I'm considering the following alternatives:

1) Give up on pulling up vinyl, and apply thinset to vinyl, install cementboard, continue as planned with tiling. (Downside here is lower quality bond and built up floor right?)

2) Keep going and see how bad the sub floor looks when I'm done. Will likely require some form of self leveling compound before applying cement board. Is this feasible?

3) Use a saw to pull up and replace entire subfloor. I am very uncomfortable doing this.

Any feedback would be appreciated. I am leaning towards #1. A couple other issues:

1) There is a 1# bow in the floor from wall to wall as it is, so I am considering a leveling compound anyway. How much does this add to height? Can I still thinset and cement board effectively over top of a leveling compound?

2) No matter what, I am going to have to shorten my bathroom door - it barely clears the vinyl as it is.

Thanks


----------



## CallMeVilla (Feb 24, 2013)

Put down the heat gun and and back slowly away!

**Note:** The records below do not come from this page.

-- ==== Sys2Proof/Machine/State.lean ====
section
/-! DEFINITION. The state of the CPV4816 as plain data: the object registers as one sparse list, and the dynamic state of
each chapter in a structure of its own. A field's default value is its value in State.reset.
"stamp" fields hold frame counts of the clock `now`, against which the manual's timers run. -/

namespace Sys2Proof.Machine

/-- No command of this block stops the machine: the manual gives every event an effect, so there is no fault. -/
inductive Fault where
deriving DecidableEq, Repr

/-- Why a command is refused by the model. -/
inductive Refusal where
  /-- Raised by an arm of exec whose command has no meaning yet (safe). -/
  | notModelled (mnemonic : String)
deriving DecidableEq, Repr

/-- Object values by key class·65536 + inst·256 + item, keys strictly rising, no entry equal to its default. -/
abbrev Store := List (Nat × Word)

/-- Sparse signed tables (pattern bins, legacy entries, sums): indexes strictly rising, no entry 0. -/
abbrev Sparse := List (Nat × Int)

/-- CLK.STAT.SYNC_STATE (R42). -/
inductive SyncState where
  | own | acquiring | locked | holdover | returning
deriving DecidableEq, Repr

/-- Frame, clocks and synchronisation (02). -/
structure ClkState where
  frame : Nat := 0
  superframe : Nat := 0
  frameHi : Nat := 0
  sync : SyncState := .own
  syncErr : Int := 0
  freqOfs : Rat := 0
  syncFreq : Rat := 0
  validRun : Nat := 0
  missRun : Nat := 0
  present8 : List Bool := []
  lockFrames : Nat := 0
  holdoverEnd : Option Nat := none
  markerNow : Bool := false
  markerSeen : Bool := false
  alignReq : Bool := false
  alignBusy : Bool := false
  outDly : Nat := 0
  refsel : Bool := false
  dlLast : Nat := 0
  dlTap : Nat := 0
deriving DecidableEq, Repr

/-- TIME.STAT.STATE (R54). -/
inductive TimeSt where
  | unset | free | acquiring | locked | holdover
deriving DecidableEq, Repr

/-- The time counter of the main side or of the meter core (R48 … R51, R270). -/
structure TimeState where
  sec : Nat := 0
  ns : Rat := 0
  mono : Rat := 0
  tstate : TimeSt := .unset
  secHi : Nat := 0
  nsLatch : Nat := 0
  ppsErr : Int := 0
  rate : Rat := 0
  learnt : Rat := 0
  edgeComp : Rat := 0
  ppsRun : Nat := 0
  lastPps : Option Rat := none
  wasSet : Bool := false
  setFresh : Bool := false
  setPending : Option (Option SlotIx × Nat × Rat) := none
  lastAnchor : Nat := 0
deriving DecidableEq, Repr

/-- The force of a phase (R70). -/
inductive Force where
  | none | off | lsOn | duty | hsOn
deriving DecidableEq, Repr

/-- The output states of R57. -/
inductive OutState where
  | hsOn | lsOn | dead | parked | disabled
deriving DecidableEq, Repr

/-- The settings a generator took at its last period start (R82, R123). -/
structure PhaseSet where
  ctrl : Word := 0
  offset : Nat := 0
  maxduty : Nat := 62259
  minH : Nat := 640
  minL : Nat := 640
  period : Nat := 32000
deriving DecidableEq, Repr

/-- The generator of one phase (03). -/
structure GenState where
  set : PhaseSet := {}
  committed : Nat := 0
  prevCommitted : Nat := 0
  loaded : Nat := 0
  code1 : Nat := 0
  te : Nat := 0
  rise : Option Nat := none
  fall : Option Nat := none
  startTick : Nat := 0
  thisPeriod : Nat := 32000
  nextStart : Nat := 0
  placed : Bool := false
  lastEdge : Option Nat := none
  lastOfs : Nat := 0
  hasOfs : Bool := false
  midDue : Bool := false
  carry : Nat := 0
  force : Force := .none
  forceDuty : Nat := 0
  forceOn : Force := .none
  forceOnDuty : Nat := 0
  hsUnlock : Option Nat := none
  tripCount : Nat := 0
  cleanRun : Nat := 0
  tripped : Bool := false
  issued : Bool := false
  trLatched : Bool := false
  /-- The frame from which a crowbar holds the low side on: four frames after PWML rises from Disabled (R58). -/
  crowbarAt : Option Nat := none
  frozen : Option OutState := none
  wokeAt : Option Nat := none
  switching : Bool := false
  slamPark : Bool := false
  dlHas : Bool := false
  dlFail : Bool := false
  dlNew : Option Bool := none
deriving DecidableEq, Repr

/-- Current sense, balance and placement of one phase (04). -/
structure SenseState where
  zero : Rat := 0
  gainCorr : Rat := 0
  iph : Rat := 0
  iinst : Rat := 0
  sage : Nat := 0
  sdisp : Int := 0
  refNow : Bool := false
  dispNow : Int := 0
  vdiffNow : Rat := 0
  trim : Rat := 0
  limitRun : Nat := 0
  offRun : Nat := 0
  lagging : Bool := false
  lagNeg : Bool := false
  qacc : Rat := 0
  lastSkim : Option Nat := none
  shed : Bool := false
  shedAt : Nat := 0
deriving DecidableEq, Repr

structure PhaseState where
  gen : GenState := {}
  sense : SenseState := {}
deriving DecidableEq, Repr

/-- RAIL.STAT.REGIME (R108). -/
inductive Regime where
  | linear | slamUp | slamDown
deriving DecidableEq, Repr

/-- RAIL.STAT.LOOP (R116). -/
inductive LoopSel where
  | voltage | current | power | temperature
deriving DecidableEq, Repr

/-- The law's states of one rail (05). -/
structure LawState where
  regime : Regime := .linear
  armed : Bool := false
  slamFrames : Nat := 0
  overRun : Nat := 0
  underRun : Nat := 0
  sV : Rat := 0
  sI : Rat := 0
  sP : Rat := 0
  sT : Rat := 0
  e1 : Rat := 0
  e2 : Rat := 0
  f1 : Rat := 0
  f2 : Rat := 0
  eI1 : Option Rat := none
  eP1 : Option Rat := none
  eT1 : Option Rat := none
  b0 : Word := 0
  b1 : Word := 0
  b2 : Word := 0
  a1 : Word := 0
  a2 : Word := 0
  loop : LoopSel := .voltage
  dSel : Rat := 0
  dRail : Nat := 0
deriving DecidableEq, Repr

/-- What the law saw and asked for in the last frame (R105, R115, R120, R125), in volts, amperes, watts, kelvin. -/
structure MeasState where
  e : Rat := 0
  v : Rat := 0
  pAt : Rat := 0
  vCoarse : Rat := 0
  outWin : Bool := false
  iRail : Rat := 0
  pIn : Rat := 0
  pHist : List Rat := []
  pShare : Option Rat := none
  demV : Rat := 0
  demI : Rat := 0
  demP : Rat := 0
  demT : Rat := 0
  dFF : Rat := 0
  tStage : Rat := 25
  ovrCount : Nat := 0
  sawLimit : Bool := false
deriving DecidableEq, Repr

/-- The profile (06): position in mV, velocity in mV/ms, acceleration in mV/ms². -/
structure ProfState where
  p : Rat := 0
  v : Rat := 0
  a : Rat := 0
  reqMv : Nat := 0
  tgtMv : Nat := 0
  slew : Nat := 0
  tag : Nat := 0
  port : Nat := 255
  waiter : Option (SlotIx × Nat) := none
  done : Bool := false
  inBand : Nat := 0
  softStart : Bool := false
  linkReq : Option (Nat × Nat) := none
deriving DecidableEq, Repr

/-- An open stroke (R138). -/
structure StrokeState where
  id : Nat
  table : Nat
  startAt : Nat
  expected : Nat
deriving DecidableEq, Repr
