-- ==== Sys2Proof/Machine/Rails.lean ====
section
/-! DEFINITION. What the chapters share about a rail's life: outcomes of host commands, starting and leaving regulation
(R107, R112, R132, R133), latching off (R78, R220, R224, R245), hiccup (R223), and the domain sequencer (R244, R245). -/

namespace Sys2Proof.Machine
namespace State

/-! Outcomes of mailbox commands -/

/-- The command of a slot ends with a status and a payload; RESPONSE_READY writes the response (R308). -/
def finish (s : State) (k : SlotIx) (status : Nat) (payload : List Byte) : State :=
  s.modSlot k fun x => { x with reply := some ⟨status, payload⟩ }

def finishOpt (s : State) (k : Option SlotIx) (status : Nat) (payload : List Byte) : State :=
  match k with
  | some k => s.finish k status payload
  | none => s

/-- The payload of a request that names several units: COUNT, then a status per member, with the CLAMPED byte of
RAIL_TARGET (R315). -/
def memberPayload (pairs : Bool) (codes : List (Nat × Bool)) : List Byte :=
  leBytes 1 codes.length ++ codes.flatMap fun c => leBytes 1 c.1 ++ (if pairs then leBytes 1 (flag c.2 0) else [])

/-- STATUS of a request whose members all have their outcome (R317, R318). -/
def memberStatus (codes : List (Nat × Bool)) : Nat :=
  match codes with
  | [c] => c.1
  | l => if l.all fun c => c.1 == St.ok then St.ok else St.partialDone

/-- Give a member its outcome; the response follows when every member has one (R130, R318). -/
def gatherSet (s : State) (k : SlotIx) (i code : Nat) (clamped : Bool) : State :=
  let step (g : Gather) : Gather :=
    if g.slot == k then { g with codes := g.codes.set i (some code, clamped) } else g
  let gs := s.mb.gathers.map step
  let s := { s with mb := { s.mb with gathers := gs } }
  match gs.find? (fun g => g.slot == k) with
  | none => s
  | some g =>
    if g.codes.all (fun c => c.1.isSome) then
      let codes := g.codes.map fun c => (c.1.getD 0, c.2)
      let s := { s with mb := { s.mb with gathers := gs.filter fun g => g.slot != k } }
      s.finish k (memberStatus codes) (memberPayload g.pairs codes)
    else s

/-- The outcome of a rail's WAIT command (R130). -/
def endWait (s : State) (r : RailIx) (code : Nat) : State :=
  match (s.rail r).prof.waiter with
  | none => s
  | some w =>
    let s := s.modProf r fun x => { x with waiter := none }
    s.gatherSet w.1 w.2 code ((s.rail r).prof.reqMv != (s.rail r).prof.tgtMv)

/-! Sessions and skims that end with a rail's motion or regulation -/

/-- A session ends as ABORTED with its reason (R147): a sine runs on to its zero crossing; an AUTOTUNE is answered ABORTED
(R153). -/
def abortTune (s : State) (reason : Nat) : State :=
  if s.tune.tstate != .running then s
  else
    let slot := s.tune.slot
    let s := s.count Ob.clsTune 0 Ob.Tune.aborts
    let sine := s.tune.auto || decide (bits (s.obj Ob.clsTune 0 Ob.Tune.injCtrl) 3 2 < 2)
    let s := { s with tune := { s.tune with
      tstate := .aborted, reason := reason, recording := false, slot := none, endSine := sine
      inject := if sine then s.tune.inject else 0 } }
    s.finishOpt slot St.aborted []

def abortTuneOn (s : State) (r : RailIx) (reason : Nat) : State := if s.sessionOn r then s.abortTune reason else s

/-- A skim ends as ABORTED: ZERO is unchanged and SKIM_ABORTS counts 1 (R92, R93). -/
def abortSkim (s : State) (r : RailIx) : State :=
  match (s.rail r).plc.skim with
  | none => s
  | some k =>
    (s.count Ob.clsPhase k.phase.val Ob.Phase.skimAborts).modPlc r fun x =>
      { x with skim := none, lastPhase := k.phase.val, lastOut := .aborted, lastActiveEnd := s.now }

def abortPassive (s : State) (r : RailIx) : State :=
  match (s.rail r).plc.passive with
  | none => s
  | some k =>
    (s.count Ob.clsPhase k.phase.val Ob.Phase.skimAborts).modPlc r fun x =>
      { x with passive := none, lastPhase := k.phase.val, lastOut := .aborted }

/-- An open stroke closes with a mismatch: its learning is discarded and d_FF fades to 0 over 64 frames (R136, R138). -/
def strokeMismatch (s : State) (r : RailIx) : State :=
  if (s.rail r).ff.stroke.isNone then s
  else s.modFf r fun x => { x with
    stroke := none, mismatch := true, sums := [], counts := [], spoiled := []
    fade := if x.applied then some (x.dFF, 64) else x.fade, applied := false }

/-! Errors of the limiting loops -/

/-- A stored object of a rail as an exact number. -/
def railQ (s : State) (r item : Nat) : Rat := (s.railN r item : Rat)

/-- CTRL of a rail, bit by bit (R124). -/
def ctrlBit (s : State) (r : RailIx) (k : Nat) : Bool := bit (s.obj Ob.clsRail r.val Ob.Rail.ctrl) k
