-- ==== Sys2Proof/Machine/Domains.lean ====
section
/-! DEFINITION. Domains and sequencing (R236 … R247): requests, up and down steps, qualification, start failures, discharge
and retries. The state machine of R245 stands in Rails.lean, where latching also uses it. -/

namespace Sys2Proof.Machine
namespace State

/-- SRC of a domain is PIN (R236). -/
def srcPin (s : State) (d : DomainIx) : Bool := bit (s.obj Ob.clsDomain d.val Ob.Domain.ctrl) 0

/-- The EN pin that the PIN class maps to a domain (R353). -/
def enPinOf (s : State) (d : DomainIx) : Option (Fin 4) :=
  let k := bits (s.obj Ob.clsPin 0 Ob.Pin.enMap) (4 * d.val + 3) (4 * d.val)
  if h : k < 4 then some ⟨k, h⟩ else none

/-- A domain in OFF whose request is ON starts once nothing blocks or holds it (R237, R245). -/
def tryStart (s : State) (d : DomainIx) : State :=
  let x := s.domain d
  if x.dstate == .off && x.req && !s.deviceHold && !s.domBlocks d && !(s.railsOf d.val).isEmpty then s.enterUp d true else s

/-- The request of a domain (R236, R245). -/
def setReq (s : State) (d : DomainIx) (on : Bool) : State :=
  let x := s.domain d
  if x.req == on then s
  else
    let s := s.modDomain d fun y => { y with req := on }
    if on then s.tryStart d
    else match x.dstate with
      | .up | .on => s.enterDown d
      | .down => s.modDomain d fun y => { y with retryFlag := false }
      | .retryWait => (s.setDom d .off).settleDev
      | _ => s

/-- The request that a PIN domain takes from its pin; after LATCHED it stays OFF until the pin has read low and then high
(R236, R246). -/
def pinRequest (s : State) (d : DomainIx) : State :=
  if s.srcPin d then
    match s.enPinOf d with
    | some k => s.setReq d (s.dev.enLevel.getLsbD k.val && (s.domain d).pinArmed)
    | none => s.setReq d false
  else s

/-- A DEVICE action powers every domain down without changing its request (R214, R229, R245). -/
def powerDownAll (s : State) : State :=
  forEach allDomains (fun s d =>
    match (s.domain d).dstate with
    | .up | .on => s.enterDown d
    | _ => s) s

/-- After a DEVICE hold the domains whose on request stands start again (R214, R229). -/
def startStanding (s : State) : State := forEach allDomains tryStart s

/-- One of a rail's phases is forced to HS_ON (R72, R244). -/
def hsOnPhase (s : State) (r : RailIx) : Bool := (s.phasesOf r.val).any fun n => (s.phase n).gen.forceOn == .hsOn

/-- SEQ_CTRL.WAIT_PG and DIS_ACTIVE of a rail (R249). -/
def waitPg (s : State) (r : RailIx) : Bool := bit (s.obj Ob.clsRail r.val Ob.Rail.seqCtrl) 0
def disActive (s : State) (r : RailIx) : Bool := bit (s.obj Ob.clsRail r.val Ob.Rail.seqCtrl) 1

/-- The step of the rail after r is scheduled where its reference point is now (R244). -/
def schedAfter (s : State) (d : DomainIx) (r : RailIx) (qualified : Bool) : State :=
  match s.dueNext d (some r) with
  | none => s
  | some n =>
    if s.waitPg n == qualified && (s.rail n).seq.rseq == .off && (s.rail n).upDue.isNone then s.schedUp d n else s

/-- A rail enters RAMP (R238): the law starts unless a hold keeps its phases Disabled; the start then follows the hold. -/
def enterRamp (s : State) (r : RailIx) : State :=
  let s := s.modRail r fun x => { x with
    upDue := none
    seq := { x.seq with rseq := .ramp, good := false, qualStart := none, paused := false
                        upEnd := s.now + msFrames (s.railN r.val Ob.Rail.upTmoMs) } }
  ((s.startLaw r).fuseStart r).fuseWaited r

/-- The error of the current loop that sinks DIS_IMA (R241), in amperes. -/
def disError (s : State) (r : RailIx) : Rat := -(s.railQ r.val Ob.Rail.disIma) / 1000 - (s.rail r).meas.iRail

/-- The common duty of an active discharge begins at v / v_bus (R241). -/
def disStart (s : State) (r : RailIx) : State :=
  let d := clampQ (divBus (s.rail r).meas.v s.vbusV) 0 (s.dmaxQ r)
  let e := s.disError r
  s.modSeq r fun x => { x with disDuty := d, disErr1 := e, paused := false }

/-- A rail enters DISCHARGE (R238, R241): law, profile, skims, live tuning and the pattern stop, the levels of R216 end. -/
def enterDischarge (s : State) (r : RailIx) : State :=
  let s := ((s.strokeMismatch r).modFf r fun x => { x with dFF := 0, fade := none, applied := false })
  let s := ((s.abortSkim r).abortPassive r).abortTuneOn r 2
  let s := s.modRail r fun x => { x with
    dnDue := none
    law := { x.law with regime := .linear, armed := false, slamFrames := 0 }
    meas := { x.meas with dFF := 0 }
    lt := { x.lt with running := false, ending := false, window := [], windowFrames := 0, sine := 0, clearRun := 0 }
    prot := { x.prot with uvw := false, uvf := false, ovw := false, ovf := false, uvwRun := 0, uvfRun := 0, ovwRun := 0
                          ovfRun := 0, limRun := 0 }
    seq := { x.seq with rseq := .discharge, qualStart := none, disRun := 0
                        disEnd := s.now + msFrames (s.railN r.val Ob.Rail.disTmoMs) } }
  let s := forEach (s.phasesOf r.val) (fun s n => (s.modSense n fun y => { y with shed := false }).modGen n fun g =>
    { g with slamPark := false, wokeAt := some (g.wokeAt.getD s.now) }) s
  s.disStart r

/-- A rail's discharge has ended: it enters OFF, and the down-sequence goes on (R238, R244). -/
def enterOff (s : State) (r : RailIx) : State :=
  ((s.disablePhases r).leaveRegulation r false).railWentOff r

/-- One frame of a discharge (R238, R241): the level, the pause on a high bus, and the sinking current loop. -/
def disFrame (s : State) (r : RailIx) : State :=
  let x := s.rail r
  let low := decide (x.meas.vCoarse * 1000 < s.railQ r.val Ob.Rail.disMv)
  let s := s.modSeq r fun q => { q with disRun := if low then q.disRun + 1 else 0 }
  if !s.disActive r then s
  else if x.seq.paused then
    (if s.feeds.vbus + 1000 < s.railN r.val Ob.Rail.disVbusMv then s.disStart r else s)
  else if s.railN r.val Ob.Rail.disVbusMv ≤ s.feeds.vbus then
    forEach (s.phasesOf r.val) (fun s n => (s.dropCarry n).modGen n fun g =>
      { g with rise := none, fall := none, te := 0, switching := false }) (s.modSeq r fun q => { q with paused := true })
  else
    let e := s.disError r
    let k (item : Nat) : Rat := gain32 (s.obj Ob.clsRail r.val item)
    let d := clampQ (limitDemand (s.busNorm r) (k Ob.Rail.kpI) (k Ob.Rail.kiI) x.seq.disDuty e x.seq.disErr1) 0 (s.dmaxQ r)
    let w := dutyWord d (s.railN r.val Ob.Rail.dmax)
    let s := s.modSeq r fun q => { q with disDuty := d, disErr1 := e }
    (s.modLaw r fun l => { l with dRail := w, dSel := d }).commitPhases r fun _ => w

/-- A rail is good in a frame (R239); v and p of R105. -/
def goodNow (s : State) (r : RailIx) : Bool :=
  let x := s.rail r
  let win := max (x.prof.p * s.railQ r.val Ob.Rail.pgWin / 1000) (s.railQ r.val Ob.Rail.pgFloorMv)
  s.regulating r && !x.prof.softStart && !s.inHiccup r && decide (absQ (x.meas.v * 1000 - x.prof.p) ≤ win)

/-- GOOD and the qualify timer over one frame (R240). -/
def goodFrame (s : State) (r : RailIx) : State :=
  let g := s.goodNow r
  let q := (s.rail r).seq
  let s := s.countIf (q.rseq == .ramp && !g && q.qualStart.isSome) Ob.clsRail r.val Ob.Rail.qualifyRestarts
  s.modSeq r fun x => { x with
    good := g
    qualStart := if x.rseq == .ramp && g then some (x.qualStart.getD s.now) else none }

/-- The EN pins over one frame: how long a level differs from the filtered one (R236). -/
def enFrame (s : State) (pins : BitVec 4) : State :=
  { s with dev := { s.dev with
      enPins := pins
      enRun := Vector.ofFn fun k : Fin 4 =>
        if pins.getLsbD k.val != s.dev.enLevel.getLsbD k.val then s.dev.enRun.get k + 1 else 0 } }

end State

/-- EN_PIN_CHANGE (R236): a level that held for 40 frames becomes the request of the pin's domains. -/
def execEnPinChange (pin : Fin 4) (s : State) : Out :=
  .next (if s.framesRun && decide (40 ≤ s.dev.enRun.get pin) then
    let s := { s with dev := { s.dev with
      enLevel := s.dev.enLevel ^^^ BitVec.ofNat 4 (2 ^ pin.val), enRun := vset s.dev.enRun pin 0 } }
    forEach allDomains (fun s d =>
      if s.srcPin d && s.enPinOf d == some pin then (s.modDomain d fun x => { x with pinArmed := true }).pinRequest d else s) s
    else s)

/-- DOMAIN_UNBLOCKED (R237): nothing blocks the domain any more and its request stands. -/
def execDomainUnblocked (d : DomainIx) (s : State) : Out := .next (if s.framesRun then s.tryStart d else s)

/-- RAIL_UP_STEP (R244): due, past the minimum off time, with no phase in HS_ON. -/
def execRailUpStep (r : RailIx) (s : State) : Out :=
  match s.railDomain r, (s.rail r).upDue with
  | some d, some t =>
    .next (if s.framesRun && (s.domain d).dstate == .up && (s.rail r).seq.rseq == .off && decide (t ≤ s.now) &&
        decide ((s.rail r).seq.minOffEnd ≤ s.now) && !s.hsOnPhase r then
      (s.enterRamp r).schedAfter d r false
    else s)
  | _, _ => .next s

/-- RAIL_QUALIFIED (R240, R245): the rail is ON; with every rail ON, so is the domain. -/
def execRailQualified (r : RailIx) (s : State) : Out :=
  match s.railDomain r, (s.rail r).seq.qualStart with
  | some d, some t =>
    .next (if s.framesRun && (s.rail r).seq.rseq == .ramp && elapsed s.now t (usFrames (s.railN r.val Ob.Rail.qualUs)) then
      let s := s.modSeq r fun x => { x with rseq := .on, qualStart := none }
      let after := bit (s.fuseCtrl r) 0 && bit (s.fuseCtrl r) 1 && (s.rail r).fuse.fstate == .off
      let s := if after then s.fuseRamp r else s
      if (s.domain d).dstate != .up then s
      else if (s.railsOf d.val).all fun x => (s.rail x).seq.rseq == .on then
        let us := min ((s.now - (s.domain d).upStart) / 2) maxWord
        let s := (s.setDom d .on).modDomain d fun x => { x with upTimeUs := us, stepRail := 255 }
        s.record Code.domainOn Ob.clsDomain d.val 0 (leBytes 4 us)
      else s.schedAfter d r true
    else s)
  | _, _ => .next s

/-- START_FAIL (R245, R246): UP_TMO_MS in RAMP; the domain goes down to a retry or to LATCHED. -/
def execStartFail (r : RailIx) (s : State) : Out :=
  match s.railDomain r with
  | none => .next s
  | some d =>
    .next (if s.framesRun && (s.domain d).dstate == .up && (s.rail r).seq.rseq == .ramp &&
        decide ((s.rail r).seq.upEnd ≤ s.now) then
      let s := s.count Ob.clsRail r.val Ob.Rail.startFail
      let left := (s.domain d).retryLeft
      let s := s.modDomain d fun x => { x with failRail := r.val }
      if 0 < left then
        let s := s.modDomain d fun x => { x with retryLeft := left - 1, retryFlag := true }
        (s.record Code.startFail Ob.clsRail r.val 0 (leBytes 1 d.val ++ leBytes 1 (left - 1))).enterDown d
      else
        let s := s.modDomain d fun x => { x with latchFlag := true, latchRail := r.val, latchCause := .startFail }
        (s.recordSnap Code.startFail Ob.clsRail r.val 0 (leBytes 1 d.val ++ leBytes 1 0) r Latch.startFail.code).enterDown d
    else s)

/-- RAIL_DOWN_STEP (R244): the rail's discharge starts. -/
def execRailDownStep (r : RailIx) (s : State) : Out :=
  match (s.rail r).dnDue with
  | none => .next s
  | some t => .next (if s.framesRun && decide (t ≤ s.now) &&
      ((s.rail r).seq.rseq == .ramp || (s.rail r).seq.rseq == .on) then s.enterDischarge r else s)

/-- DISCHARGE_DONE (R238). -/
def execDischargeDone (r : RailIx) (s : State) : Out :=
  .next (if s.framesRun && (s.rail r).seq.rseq == .discharge && decide (4 ≤ (s.rail r).seq.disRun) then s.enterOff r else s)

/-- DISCHARGE_TIMEOUT (R238). -/
def execDischargeTimeout (r : RailIx) (s : State) : Out :=
  .next (if s.framesRun && (s.rail r).seq.rseq == .discharge && decide ((s.rail r).seq.disEnd ≤ s.now) then
    let s := s.count Ob.clsRail r.val Ob.Rail.dischargeTimeout
    (s.record Code.dischargeTimeout Ob.clsRail r.val 0 (leBytes 4 (State.qWord ((s.rail r).meas.vCoarse * 1000)))).enterOff r
  else s)

/-- DOMAIN_RETRY (R245): RETRY_MS elapsed in RETRY_WAIT. -/
def execDomainRetry (d : DomainIx) (s : State) : Out :=
  let x := s.domain d
  .next (if s.framesRun && x.dstate == .retryWait && decide (x.retryEnd ≤ s.now) && !s.deviceHold && !s.domBlocks d then
    s.enterUp d false else s)

end Sys2Proof.Machine
end

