/-- TEMP_UPDATE (R227, R228): a reading, or none where the sensor reads open or shorted. A disabled sensor reads 25.00 °C. -/
def execTempUpdate (i : TempIx) (reading : Option Int) (s : State) : Out :=
  let en := bit (s.obj Ob.clsTemp i.val Ob.Temp.ctrl) 0
  .next (if !s.framesRun || s.teleStale then s
    else
      let s := if !en then s.modTemp i fun x => { x with value := 2500, fail := false }
        else match reading with
          | some q => s.modTemp i fun x => { x with value := s.tempValue i q, fail := false }
          | none => (s.modTemp i fun x => { x with fail := true }).recordIf (!(s.temp i).fail) Code.sensorFail Ob.clsTemp i.val 0 []
      let s := (s.tempMean i (s.temp i).value).tempLevels i
      if i.val < 8 then s.dieWindow else s)

/-- TEMP_STOP_CLEAR (R229): every sensor that stopped the rail has been at or below WARN − HYST for 1 s. -/
def execTempStopClear (r : RailIx) (s : State) : Out :=
  let causing := allTemps.filter fun i => (s.temp i).stops.contains r.val
  let cool (i : TempIx) : Bool := match (s.temp i).belowAt with
    | some t => elapsed s.now t (sFrames 1)
    | none => false
  .next (if s.framesRun && (s.rail r).prot.thold && causing.all cool then
    let s := forEach causing (fun s i => s.modTemp i fun x => { x with stops := x.stops.filter fun k => k != r.val }) s
    (s.modProt r fun p => { p with thold := false }).restart r
  else s)

/-- TEMP_DEVICE_CLEAR (R229): every sensor that acted on the device has been low for 10 s; standing requests start again. -/
def execTempDeviceClear (s : State) : Out :=
  let causing := allTemps.filter fun i => (s.temp i).device
  let cool (i : TempIx) : Bool := match (s.temp i).belowAt with
    | some t => elapsed s.now t (sFrames 10)
    | none => false
  .next (if s.framesRun && !causing.isEmpty && causing.all cool then
    ((forEach causing (fun s i => s.modTemp i fun x => { x with device := false }) s).startStanding).refreshFlt
  else s)

end Sys2Proof.Machine
end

Assuming you have no open flames anywhere, get a spray bottle and a 1/2 gallon can of lacquer thinner.  Have good ventilation in the room (open window, not a fan) Have a helper spray a line liberally to coat the underside of a vinyl pices.  Push the scraper (long handle variety) hard into the vinyl  ...  it will begin to come up much more easily without ripping the subfloor.  Repeat acorsss the room.  Remove vinyl chunks to outside because they will be soaked with thinner.

Continue until all vinyl is gone.  Make sure you have no big chunks left.  Do the plumbing, repair the subfloor.  Proceed to tile.

Cool?


----------



## manbehindthecurtain (Feb 24, 2013)

Hmm not cool.  I can't get to the bottom of vinyl without major gouging into the vinyl strips I cut with a box cutter. There is no daylight ever, between the bottom of the vinyl and the wood. Nor do I believe the design top of the vinyl will allow any solvent to permeat.  Can you describe this part in greater detail or does that change your approach?


----------



## CallMeVilla (Feb 24, 2013)

manbehindthecurtain said:


> I used a heat gun to start pulling up the vinyl, but all that comes up is the top layer, and the foamy/glue back of the vinyl stays behind. Additional elbow grease with the scraper only leads to splintering up a couple of millimeters of the subfloor. I did about two square feet in this manor before deciding to check with cooler heads whether I should keep going as planned. If I keep at it, the subfloor is going to be pretty scraped up and not level.



I think I hear you saying there are TWO layers on your floor. If you are already into the subfloor level, the thinner will release that level as you push the scraper through it.  The minor imperfections are not a problem because your cement board will provide the smooth floor substrate you need.  You could get anal retentive and sand the subfloor but why?

I have done this.  It works.  Did it on cement slab and on wood subfloor.

That is what I recommend if you feel determined to remove the vinyl.  Alternatively, you could simply leave the floor (after applying leveling compaound to your gouges) then installing a transition strip at the doorway to make up for the height variation.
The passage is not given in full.